Friday, January 27, 2006

Linux on the laptop

I had bought the laptop with the intention to run a 64-bit Linux kernel on it. I had not had a chance to do it until last week. I downloaded Fedora Core 4 (since I had been a fan of the RH distro, this seemed like a logical step) dvd iso image and burned it onto disk. (This, incidently, is the first dvd that I burned :-) ). Popped the disk in and rebooted, the linux install prompt came up, I hit enter, some text scrolled by rapidly, and then.... nothing. The installation hung.

Googled and found that many people were facing the same issue. On the advice of members of PUG-OT (one of the yahoo groups that I subscribe to), I downloaded Suse 10. One major irritant with Suse was that they did not have a DVD image, only a 5 CD version. I burned the first image onto disk and found that the Suse intall also bombed midway.

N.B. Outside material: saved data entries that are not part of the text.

-- ==== Sys2Proof/Machine/State.lean ====
section
/-! DEFINITION. Everything the spec gives the machine, as plain data (10_state.md), the four faults (60_exceptions.md
R301) and the model's refusals. -/

namespace Sys2Proof.Machine

/-- The direction of a memory access; an instruction fetch is a read (60_exceptions.md R302). -/
inductive Access where
  | read
  | write
  deriving DecidableEq, Repr

/-- The four fatal faults with the record of 60_exceptions.md R302. Each ends the session (R300): the outcome carries no
state, which is safe (decision D14, log 6). -/
inductive Fault where
  /-- An undefined primary opcode: its byte and the address it was fetched from (R286). Raised by the meanings of the
  eleven `undefined_xx` rows. Safe. -/
  | unknownOpcode (op : Byte) (addr : Word)
  /-- A secondary-table miss (R285): its byte and the address it was fetched from. Raised by nothing: the secondary
  table is full (R301, decision D31). Safe. -/
  | unknownExtendedOpcode (op2 : Byte) (addr : Word)
  /-- An access to 0xFE00 to 0xFEFF or to an unhandled I/O port (20_memory.md R47 to R49). Raised by `memRead` and
  `memWrite`. Safe. -/
  | unimplementedRegion (addr : Word) (dir : Access)
  /-- An access to 0xA000 to 0xBFFF (20_memory.md R46). Raised by `memRead` and `memWrite`. Safe. -/
  | unallocatedExternalRam (addr : Word) (dir : Access)
  deriving DecidableEq, Repr

/-- What lies outside the spec: the model stops without a fault. -/
inductive Refusal where
  /-- An instruction without a meaning. Raised by `exec`'s refused arms only (there is none). Safe. -/
  | notModelled (mnemonic : String)
  /-- An access to a ROM address at or beyond the end of a short cartridge image (20_memory.md R43, U9, decision D11).
  Raised by `memRead` and `memWrite`. Safe. -/
  | beyondRomImage (addr : Word) (dir : Access)
  /-- A step or a reset of a session that has faulted (60_exceptions.md R303, U11). Raised by `runStep` and `hostReset`.
  Safe. -/
  | faultedSession
  /-- The fetched bytes are no whole instruction. Raised by `fetchInstr`, which never does it: it fetches as many bytes
  as the length rule says. Safe. -/
  | undecodable
  deriving DecidableEq, Repr

/-- The eight bytes of the register file (10_state.md R10, R11). -/
structure RegFile where
  a : Byte
  b : Byte
  c : Byte
  d : Byte
  e : Byte
  h : Byte
  l : Byte
  /-- The flag register: Z bit 7, N bit 6, H bit 5, C bit 4, the low nibble zero (R11, R14). -/
  f : Byte
  deriving DecidableEq, Repr

/-- The bytes of `rom` (below 0x8000), `vram`, `wram` and `hram` (10_state.md R25) by the address that owns them, in
canonical form (`Memory.wf`). The echo range owns no byte (20_memory.md R45). -/
abbrev Memory := List Host.Cell

/-- The state of the block (10_state.md R10 to R28). -/
structure State where
  regs : RegFile
  /-- R17. -/
  pc : Word
  /-- R19. -/
  sp : Word
  /-- Running (false) or Halted (true) (R20). -/
  halted : Bool
  /-- The master interrupt-enable, GBS's `interrupts` (R21). -/
  ime : Bool
  /-- The disable timer (R22). -/
  diPending : Byte
  /-- The enable timer (R22). -/
  eiPending : Byte
  /-- The terminal condition of the session (R23). -/
  fault : Option Fault
  /-- The cost of the last executed instruction, in machine cycles (R24). -/
  cycles : Byte
  /-- `rom`, `vram`, `wram`, `hram` (R25). -/
  mem : Memory
  /-- `io_if`, the interrupt-flag register at 0xFF0F (R25, 60_exceptions.md R305). -/
  ioIf : Byte
  /-- The length of the cartridge image (R25). -/
  romLength : Nat
  /-- The image's bytes at offset 0x8000 and above, which no address reaches (20_memory.md R43). -/
  romTail : List Byte
  /-- The model's own: how many free bytes the timer ports have returned (log 5). -/
  portReads : Nat
  deriving DecidableEq, Repr

/-- The machine right after reset (10_state.md R28, 70_reset_and_hazards.md R330). DESIGN CHOICE for what the spec leaves
to the cartridge port and `INIT_MEM`: `mem`, `romLength`, `romTail` (log 1, 3), `ioIf` (log 2); `portReads` is the
model's own (log 5). -/
def State.reset : State where
  regs := { a := 0, b := 0, c := 0, d := 0, e := 0, h := 0, l := 0, f := 0 }
  pc := Config.resetPc
  sp := Config.resetSp
  halted := false
  ime := true
  diPending := 0
  eiPending := 0
  fault := none
  cycles := 0
  mem := []
  ioIf := Config.resetIoIf
  romLength := Config.resetRomLength
  romTail := []
  portReads := 0

end Sys2Proof.Machine
end

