/-- `SET 5,B` (R195). -/
def exec_set_5_B (s : State) : Result State := doSetReg .i5 .b s

/-- `SET 5,C` (R195). -/
def exec_set_5_C (s : State) : Result State := doSetReg .i5 .c s

/-- `SET 5,D` (R195). -/
def exec_set_5_D (s : State) : Result State := doSetReg .i5 .d s

/-- `SET 5,E` (R195). -/
def exec_set_5_E (s : State) : Result State := doSetReg .i5 .e s

/-- `SET 5,H` (R195). -/
def exec_set_5_H (s : State) : Result State := doSetReg .i5 .h s

/-- `SET 5,L` (R195). -/
def exec_set_5_L (s : State) : Result State := doSetReg .i5 .l s

/-- `SET 5,A` (R195). -/
def exec_set_5_A (s : State) : Result State := doSetReg .i5 .a s

/-- `SET 6,B` (R195). -/
def exec_set_6_B (s : State) : Result State := doSetReg .i6 .b s

/-- `SET 6,C` (R195). -/
def exec_set_6_C (s : State) : Result State := doSetReg .i6 .c s

/-- `SET 6,D` (R195). -/
def exec_set_6_D (s : State) : Result State := doSetReg .i6 .d s

/-- `SET 6,E` (R195). -/
def exec_set_6_E (s : State) : Result State := doSetReg .i6 .e s

/-- `SET 6,H` (R195). -/
def exec_set_6_H (s : State) : Result State := doSetReg .i6 .h s

/-- `SET 6,L` (R195). -/
def exec_set_6_L (s : State) : Result State := doSetReg .i6 .l s

/-- `SET 6,A` (R195). -/
def exec_set_6_A (s : State) : Result State := doSetReg .i6 .a s

/-- `SET 7,B` (R195). -/
def exec_set_7_B (s : State) : Result State := doSetReg .i7 .b s

/-- `SET 7,C` (R195). -/
def exec_set_7_C (s : State) : Result State := doSetReg .i7 .c s

/-- `SET 7,D` (R195). -/
def exec_set_7_D (s : State) : Result State := doSetReg .i7 .d s

/-- `SET 7,E` (R195). -/
def exec_set_7_E (s : State) : Result State := doSetReg .i7 .e s

/-- `SET 7,H` (R195). -/
def exec_set_7_H (s : State) : Result State := doSetReg .i7 .h s

/-- `SET 7,L` (R195). -/
def exec_set_7_L (s : State) : Result State := doSetReg .i7 .l s

/-- `SET 7,A` (R195). -/
def exec_set_7_A (s : State) : Result State := doSetReg .i7 .a s

/-- `SET 0,(HL)` (R196). -/
def exec_set_0_at_HL (s : State) : Result State := doSetMem .i0 s

/-- `SET 1,(HL)` (R196). -/
def exec_set_1_at_HL (s : State) : Result State := doSetMem .i1 s

/-- `SET 2,(HL)` (R196). -/
def exec_set_2_at_HL (s : State) : Result State := doSetMem .i2 s

/-- `SET 3,(HL)` (R196). -/
def exec_set_3_at_HL (s : State) : Result State := doSetMem .i3 s

/-- `SET 4,(HL)` (R196). -/
def exec_set_4_at_HL (s : State) : Result State := doSetMem .i4 s

/-- `SET 5,(HL)` (R196). -/
def exec_set_5_at_HL (s : State) : Result State := doSetMem .i5 s

/-- `SET 6,(HL)` (R196). -/
def exec_set_6_at_HL (s : State) : Result State := doSetMem .i6 s

/-- `SET 7,(HL)` (R196). -/
def exec_set_7_at_HL (s : State) : Result State := doSetMem .i7 s

end Sys2Proof.Machine
end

Frustrated, I tried all kinds of kernel parameters that I found on the web but none helped.

Decided to try out other distros. Downloaded Kubuntu. Popped the disc in and rebooted. Install hung during ACPI configuration. Googled and found
this. Used it and the install went through fine. Some twenty minutes later, I had the familiar linux boot prompt staring back at me. Only one problem, it was in text mode. I was trying to figure out what needs to be done and thought it might be a boot parameter that I'd have to set so rebooted, but Kubuntu failed to boot, it hung at "Checking battery state". (This makes it obvious that linux -- or maybe Kubuntu -- doesnt have adequate laptop power management support yet).

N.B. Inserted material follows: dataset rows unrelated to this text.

-- ==== Sys2Proof/Machine/Control.lean ====
section
/-! DEFINITION. Control transfer (45_control.md). `PC` is already past the instruction's bytes (R276): it is the return
address and the base of relative jumps. No instruction of this file writes a flag. -/

namespace Sys2Proof.Machine

/-! ## Shared operations, one for each rule's shape -/

/-- `JP nn` (R260). -/
def doJp (nn : Word) (s : State) : Result State := finish 4 { s with pc := nn }

/-- `JP cc,nn` (R261). -/
def doJpCc (cc : Cond) (nn : Word) (s : State) : Result State :=
  if s.holds cc then finish 4 { s with pc := nn } else finish 3 s

/-- `JP HL` (R262). -/
def doJpHl (s : State) : Result State := finish 1 { s with pc := s.pair .hl }

/-- `JR e` (R263). -/
def doJr (e : Byte) (s : State) : Result State := finish 3 { s with pc := s.pc + sext16 e }

/-- `JR cc,e` (R264). -/
def doJrCc (cc : Cond) (e : Byte) (s : State) : Result State :=
  if s.holds cc then finish 3 { s with pc := s.pc + sext16 e } else finish 2 s

/-- `CALL nn` (R265). -/
def doCall (nn : Word) (s : State) : Result State :=
  andThen (push16 s.pc s) fun t => finish 6 { t with pc := nn }

/-- `CALL cc,nn` (R266). -/
def doCallCc (cc : Cond) (nn : Word) (s : State) : Result State :=
  if s.holds cc then andThen (push16 s.pc s) fun t => finish 6 { t with pc := nn } else finish 3 s

/-- `RET` (R270). -/
def doRet (s : State) : Result State :=
  andThen (pop16 s) fun p => finish 4 { p.2 with pc := p.1 }

/-- `RET cc` (R271). -/
def doRetCc (cc : Cond) (s : State) : Result State :=
  if s.holds cc then andThen (pop16 s) fun p => finish 5 { p.2 with pc := p.1 } else finish 2 s

/-- `RETI` (R274). -/
def doReti (s : State) : Result State :=
  andThen (returnFromInterrupt s) fun t => finish 4 t

/-- `RST t` (R275): the target is `t * 8`. -/
def doRst (t : Ix8) (s : State) : Result State :=
  andThen (push16 s.pc s) fun u => finish 4 { u with pc := BitVec.ofNat 16 (t.toNat * 8) }

/-! ## The meaning of each row of the opcode table -/

/-- `JP nn` (R260). -/
def exec_jp_nn (nn : Word) (s : State) : Result State := doJp nn s

/-- `JP NZ,nn` (R261). -/
def exec_jp_NZ_nn (nn : Word) (s : State) : Result State := doJpCc .nz nn s

/-- `JP Z,nn` (R261). -/
def exec_jp_Z_nn (nn : Word) (s : State) : Result State := doJpCc .z nn s

/-- `JP NC,nn` (R261). -/
def exec_jp_NC_nn (nn : Word) (s : State) : Result State := doJpCc .nc nn s

/-- `JP C,nn` (R261). -/
def exec_jp_C_nn (nn : Word) (s : State) : Result State := doJpCc .c nn s

/-- `JP HL` (R262). -/
def exec_jp_HL (s : State) : Result State := doJpHl s

/-- `JR e` (R263). -/
def exec_jr_e (e : Byte) (s : State) : Result State := doJr e s

/-- `JR NZ,e` (R264). -/
def exec_jr_NZ_e (e : Byte) (s : State) : Result State := doJrCc .nz e s

/-- `JR Z,e` (R264). -/
def exec_jr_Z_e (e : Byte) (s : State) : Result State := doJrCc .z e s

/-- `JR NC,e` (R264). -/
def exec_jr_NC_e (e : Byte) (s : State) : Result State := doJrCc .nc e s

/-- `JR C,e` (R264). -/
def exec_jr_C_e (e : Byte) (s : State) : Result State := doJrCc .c e s

/-- `CALL nn` (R265). -/
def exec_call_nn (nn : Word) (s : State) : Result State := doCall nn s

/-- `CALL NZ,nn` (R266). -/
def exec_call_NZ_nn (nn : Word) (s : State) : Result State := doCallCc .nz nn s

/-- `CALL Z,nn` (R266). -/
def exec_call_Z_nn (nn : Word) (s : State) : Result State := doCallCc .z nn s

/-- `CALL NC,nn` (R266). -/
def exec_call_NC_nn (nn : Word) (s : State) : Result State := doCallCc .nc nn s

/-- `CALL C,nn` (R266). -/
def exec_call_C_nn (nn : Word) (s : State) : Result State := doCallCc .c nn s

/-- `RET` (R270). -/
def exec_ret (s : State) : Result State := doRet s

/-- `RET NZ` (R271). -/
def exec_ret_NZ (s : State) : Result State := doRetCc .nz s

/-- `RET Z` (R271). -/
def exec_ret_Z (s : State) : Result State := doRetCc .z s

/-- `RET NC` (R271). -/
def exec_ret_NC (s : State) : Result State := doRetCc .nc s

/-- `RET C` (R271). -/
def exec_ret_C (s : State) : Result State := doRetCc .c s

/-- `RETI` (R274). -/
def exec_reti (s : State) : Result State := doReti s

/-- `RST 0x00` (R275). -/
def exec_rst_00 (s : State) : Result State := doRst .i0 s

/-- `RST 0x08` (R275). -/
def exec_rst_08 (s : State) : Result State := doRst .i1 s

/-- `RST 0x10` (R275). -/
def exec_rst_10 (s : State) : Result State := doRst .i2 s

/-- `RST 0x18` (R275). -/
def exec_rst_18 (s : State) : Result State := doRst .i3 s

/-- `RST 0x20` (R275). -/
def exec_rst_20 (s : State) : Result State := doRst .i4 s

/-- `RST 0x28` (R275). -/
def exec_rst_28 (s : State) : Result State := doRst .i5 s

/-- `RST 0x30` (R275). -/
def exec_rst_30 (s : State) : Result State := doRst .i6 s

/-- `RST 0x38` (R275). -/
def exec_rst_38 (s : State) : Result State := doRst .i7 s

end Sys2Proof.Machine
end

More frustration. Popped in the FC4 disk and used the same kernel parameters linux vga=771 noapic nolapic and it worked! A few seconds later I had the FC4 setup screen up on my laptop. Chose the partition, the packages, and 30 minutes later, FC4 was up and running. Sadly, I have to run to work, so I'll have to wait a while before I can play with it. Watch this space.